第一三九章 照妖魂镜
第一三九章 照妖魂镜 (第1/2页)帐篷外面还是灰蒙蒙的一片,月亮已经落下去了,太阳还没升起来,天地之间只有一层薄薄的、铅灰色的光,像一张旧宣纸铺在旷野上。火堆里的木柴已经烧尽了,只剩下一堆白灰,灰烬中还残留着几点暗红色的火星,风一吹就亮一下,像一个人在梦里眨眼睛。张横靠在帐口的木桩上,抱着刀打着盹,他的头一点一点的像鸡啄米。
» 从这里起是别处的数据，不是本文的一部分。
-- ==== Sys2Proof/Machine/Numerics.lean ====
section
/-! DEFINITION. The operations of the parameter `Numerics` (R6, R10): the exact ones of the reference, the uninterpreted
ones of any other. -/

namespace Sys2Proof

open Sys2Proof.Config

/-- `Round(v)` (R12). -/
def Num.round (ties : RoundTies) (a : Num) : Int := roundFrom ties (a.floorAt 1)

/-- `Round(v)` of a sample (R12). -/
def Sample.round (ties : RoundTies) (v : Sample) : Int := roundFrom ties (v.floorAt 1)

namespace Config.Numerics

/-- A rational constant, or a decoded binary64 value, as a `Num`. -/
def ofRat (ν : Numerics) (q : Rat) : Num :=
  match ν with
  | .reference => Num.ofRat q
  | .implementation id => implConst id q

/-- `+`. -/
def add (ν : Numerics) (a b : Num) : Num :=
  match ν with
  | .reference => Num.add a b
  | .implementation id => implAdd id a b

/-- `×`. -/
def mul (ν : Numerics) (a b : Num) : Num :=
  match ν with
  | .reference => Num.mul a b
  | .implementation id => implMul id a b

/-- `÷` by a rational constant. -/
def divRat (ν : Numerics) (a : Num) (q : Rat) : Num :=
  match ν with
  | .reference => Num.scale (1 / q) a
  | .implementation id => implDiv id a (implConst id q)

/-- A sum of products, in the given order (R210). -/
def sum (ν : Numerics) (products : List Num) : Num :=
  match ν with
  | .reference => products.foldl Num.add Num.zero
  | .implementation id => implSum id products

/-- `<`. -/
def lt (ν : Numerics) (a b : Num) : Bool :=
  match ν with
  | .reference => Num.lt a b
  | .implementation id => implLt id a b

/-- `=`. -/
def eq (ν : Numerics) (a b : Num) : Bool :=
  match ν with
  | .reference => Num.eq a b
  | .implementation id => implEq id a b

/-- `TapRC` (R203). -/
def tapRC (ν : Numerics) (a x : Rat) : Num :=
  match ν with
  | .reference => Num.tapRC a x
  | .implementation id => implTapRC id a x

/-- `TapRRC` (R204). -/
def tapRRC (ν : Numerics) (a x : Rat) : Num :=
  match ν with
  | .reference => Num.tapRRC a x
  | .implementation id => implTapRRC id a x

/-- `n / Sqrt(m2)` (R235, R236). -/
def overRoot (ν : Numerics) (n m2 : Num) : Sample :=
  match ν with
  | .reference => Sample.overRoot n m2
  | .implementation id => Sample.ofNum (implDiv id n (implSqrt id m2))

/-- `Round(m × v)` (R273). DESIGN CHOICE (log 7): R273 multiplies an integer register with a `Num` and does not say how
the integer becomes one; under a Numerics other than the reference it enters through `implConst`, as a constant does, and
the product is `implMul`'s. A sample with a root pending, which no implementation but the reference makes, is divided
first. -/
def roundProduct (ν : Numerics) (ties : RoundTies) (m : Rat) (v : Sample) : Int :=
  match ν with
  | .reference => (v.scale m).round ties
  | .implementation id =>
    let n := if v.rad = Num.one then v.num else implDiv id v.num (implSqrt id v.rad)
    (implMul id (implConst id m) n).round ties

end Config.Numerics
end Sys2Proof
end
他的脸上有一道新伤,是昨天巡逻时莫名其妙被树枝划的,伤口不深,从眉角一直延伸到颧骨,血已经干了,结了一条细细的黑痂。
陆悬鱼从帐篷里钻出来,活动了一下僵硬的脖子。颈椎发出咔咔的响声,像有人在掰干树枝。他蹲下来用手拨了拨灰烬,找到了几根还没烧尽的木炭,把它们拢在一起吹了几口气,火星亮了,火又着了。他把手伸到火上面烤了烤,手指慢慢有了知觉。
他站起来走到土丘边缘,往远处看。
晨光中,旷野上浮着一层薄薄的雾气,不是昨天那种灰黑色的魂雾,是白色的、干净的、带着露水气息的晨雾。雾像一层轻纱铺在枯草上,铺在碎石上,铺在那面残破的军旗上。军旗的丝线在晨风中微微摆动,像是在招手,又像是在告别。远处的土丘在雾气中若隐若现,像一头头伏在地上的巨兽,脊背露在外面,头埋在土里。天空是灰白色的,没有云,没有太阳,只有一片灰,像一张褪了色的画。
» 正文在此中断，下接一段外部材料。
-- ==== Sys2Proof/Machine/System.lean ====
section
/-! DEFINITION. The system commands NOP, CLRERR, SRESET (R350 to R353). -/

namespace Sys2Proof.Machine

/-- `NOP` (R351). -/
def execNop (s : State) : Host.Outcome State Fault Refusal := runInIdle Result.done s

/-- `CLRERR` (R352): the latch cleared, STATE = IDLE, CIX advanced; in IDLE and in FAULT. -/
def execClrerr (s : State) : Host.Outcome State Fault Refusal :=
  runUnlessBusy (fun t => advanceIndex (returnFromFault t)) s

/-- `SRESET` (R353): the reset state, CIX = 0; in IDLE and in FAULT. -/
def execSreset (s : State) : Host.Outcome State Fault Refusal := runUnlessBusy resetBlock s

end Sys2Proof.Machine
end

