-- ==== Sys2Proof/Machine/Step.lean ====
section
/-! DEFINITION. The step of the machine, and the placing of a command where the next step fetches it (log 3). -/

namespace Sys2Proof.Machine

/-- One step: the next host transaction, or the completion of the command in execution. -/
def step (s : State) : Host.Outcome State Fault Refusal := stepMachine s

/-- `s` with a table row's bits as the next write to CMD. -/
def State.withFetchWord (s : State) (nbits w : Nat) : State := placeCommand s (tableWord nbits w)

end Sys2Proof.Machine
end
陆悬鱼转身走回帐篷,从包袱里摸出一块干粮,掰了一半塞进嘴里。他把另一半放在火堆旁边烤着,等烤软了再吃。他走到崔钰的帐篷门口,撩开门帘往里看了一眼。崔钰盘腿坐在铺盖卷上闭着眼睛,他的嘴唇微微动着,但没有声音,只有嘴形,一张一合。陆悬鱼知道他在念经,没有打扰,放下门帘,走到云团旁边。云团趴在帐口,把脑袋搁在前爪上,眼睛半睁半闭。它听见陆悬鱼的脚步声,耳朵动了一下,但没有睁眼。陆悬鱼蹲下来摸了摸它的头。
“张横。”他叫了一声。
张横猛地睁开眼睛,手按在刀柄上,身体绷得像一张拉满了的弓。他看了陆悬鱼一眼,松了一口气,松开刀柄站起来。“陆大人,什么事?”
“你守着营地。看好马,看好粮草。我和崔钰去附近村子打听消息。”
张横抱拳。“是。”
陆悬鱼走到崔钰的帐篷门口,又撩开门帘。“崔钰,走。去村里。”
崔钰睁开眼睛站起来,拍了拍身上的灰。他从包袱里摸出几张符纸,塞进袖子里,又从枕头底下摸出一把匕首,插在靴筒里。他的动作很慢,很轻很稳,像一个在戏台上表演的艺人,每一个动作都经过了千百次的练习。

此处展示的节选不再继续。